Section 1.03. Section 102 of the Indenture is hereby amended by replacing the phrase “Restricted Subsidiary” with “Subsidiary” in the definition of “Domestic Subsidiary” thereof.

Section 1.04. Section 102 of the Indenture is hereby amended by replacing the phrase “Restricted Subsidiary” with “Subsidiary” in the definition of “Foreign Subsidiary” thereof.

Section 1.05. Section 102 of the Indenture is hereby amended by deleting the third paragraph in the definition of “Outstanding” and replacing it with the following:

(3) Notes, except to the extent provided in Section 1302, with respect to which the Company has effected Legal Defeasance as provided in Article Thirteen; and

Section 1.06. Section 102 of the Indenture is hereby amended by replacing the phrase “Restricted Subsidiary” with “Subsidiary” in the definition of “Significant Subsidiary” thereof.

Section 1.07. Section 102 of the Indenture is hereby amended replacing the phrase “Restricted Subsidiary” with “Subsidiary” in the definition of “Subsidiary” thereof.

Section 1.08. Section 103 of the Indenture is hereby amended by deleting the phrase “(other than pursuant to Section 1008(a))” in the second paragraph thereof.

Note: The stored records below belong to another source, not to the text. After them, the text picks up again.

-- ==== Sys2Proof/Syntax.lean ====
section
/-! DEFINITION. The instructions: one constructor per row of spec/opcode_table.json, with the operands its encoding names.
The last 87 constructors are the rows that have no encoding: the indivisible steps of the device's units and of its host. -/

namespace Sys2Proof

/-- The order field of a load or store (03 R86, 05 R124). -/
inductive MemOrder where
  | plain | acqRel | direct | stream
  deriving DecidableEq, Repr

/-- The kinds of a load (04 R109). -/
inductive LdKind where
  | b | bz | h | hz | w | wz | d
  deriving DecidableEq, Repr

/-- The kinds of a store (04 R109). -/
inductive StKind where
  | b | h | w | d
  deriving DecidableEq, Repr

/-- The size of an atomic (04 R107). -/
inductive AtomSize where
  | w | d
  deriving DecidableEq, Repr

/-- The order of an atomic or a fence (04 R107). -/
inductive AtomOrder where
  | rlx | acq | rel | ar
  deriving DecidableEq, Repr

/-- The scope of an atomic or a fence (04 R107). -/
inductive Scope where
  | cl | die | prt | sys
  deriving DecidableEq, Repr

/-- The floating-point formats of a register (04 R107). -/
inductive FpFmt where
  | f64 | f32 | f16 | bf16
  deriving DecidableEq, Repr

/-- The rounding modes (02 R46). -/
inductive RoundMode where
  | rne | rz | rd | ru
  deriving DecidableEq, Repr

/-- The lane shapes of the PK major (04 R107). -/
inductive PkShape where
  | b8 | h4 | w2
  deriving DecidableEq, Repr

/-- A thread context: of a cluster (unit 0 to 511, slot 0 to 127), of a memory core (unit 0 to 511, slot 0 to 3) or of a
command core (unit 0 to 11, slot 0) (01 R16, R18; 21 R393). -/
inductive CoreKind where
  | barrel | memory | command
  deriving DecidableEq, Repr

/-- The name of a thread context: its core's kind, the unit and the slot. -/
structure Tid where
  kind : CoreKind
  unit : Nat
  slot : Nat
  deriving DecidableEq, Repr

/-- What the patrol, or the check at a read, found at the word it read (23 R429, R431). -/
inductive ScrubFinding where
  | clean | corrected | uncorrectable
  deriving DecidableEq, Repr

/-- The word that a check reads (23 R429 to R431): one of device memory by its physical address; a doubleword of a scratchpad by cluster
and offset; a word of a tile in use, of a line of an L1, of an RDC or of an SSB, or of an image in a config cache, each by its
place there; or what an instruction of a thread reads or computes: registers, the PC, an accumulator, a counter drain, a datapath. -/
inductive ScrubWord where
  | memory (pa : Nat)
  | scratch (cl off : Nat)
  | tile (cl n : Nat)
  | l1 (cl n dword : Nat)
  | rdc (die n dword : Nat)
  | ssb (cl n : Nat)
  | config (cl slot : Nat)
  | thread (t : Tid)
  deriving DecidableEq, Repr

/-- A firmware image as the boot ROM sees it: whether digest and signature verify (23 R432), and its digest. -/
structure BootImage where
  verifies : Bool
  digest   : BitVec 256
  deriving DecidableEq, Repr

/-- What one arrival from a peer carries (08 R215, 13 R322): its bytes, and the poison of their doublewords (05 R131). -/
structure PeerData where
  bytes  : List (BitVec 8)
  poison : List Bool
  deriving DecidableEq, Repr

/-- The register spaces that a host write reaches: the PF BAR and the BAR0 of a partition's VF (21 R376, 22 R396). -/
inductive RegSpace where
  | pf
  | vf (p : Nat)
  deriving DecidableEq, Repr

/-- The widths to which the CXL link trains (21 R374). -/
inductive LinkWidth where
  | x16 | x8
  deriving DecidableEq, Repr

/-- The rates to which the CXL link trains, in GT/s (21 R374). -/
inductive LinkRate where
  | gt128 | gt64 | gt32
  deriving DecidableEq, Repr

/-- The links whose flits carry a CRC with replay (23 R429). -/
inductive FlitLink where
  | bridge (boundary : Nat)
  | shuig (port : Nat)
  | cxl
  | mesh (die : Nat)
  deriving DecidableEq, Repr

Section 1.09. To the extent not expressly deleted pursuant to the amendments set forth under this Article 1, (a) any definitions used exclusively in the provisions of the Indenture deleted pursuant to the amendments set forth under this Third Supplemental Indenture are hereby deleted in their entirety from the Indenture and the Notes and (b) all references made to a definition deleted from the Indenture pursuant to this Article 1 are hereby deleted in their entirety under this Article 1.

ARTICLE 2 AMENDMENTS TO ARTICLE THREE—THE NOTES

Section 2.01. Section 301 of the Indenture is hereby amended by replacing the phrase “Sections 202 and 1011” with “Section 202” in the first paragraph thereof.

Section 2.02. Section 301 of the Indenture is hereby amended by deleting the fourth paragraph thereof.

Section 2.03. Section 304 of the Indenture is hereby amended by deleting the phrase “1017, 1018,” in the last paragraph thereof.

Section 2.04. Section 312 of the Indenture is hereby amended by deleting the phrase “,subject to Section 1011 of this Indenture,” in the first sentence thereof.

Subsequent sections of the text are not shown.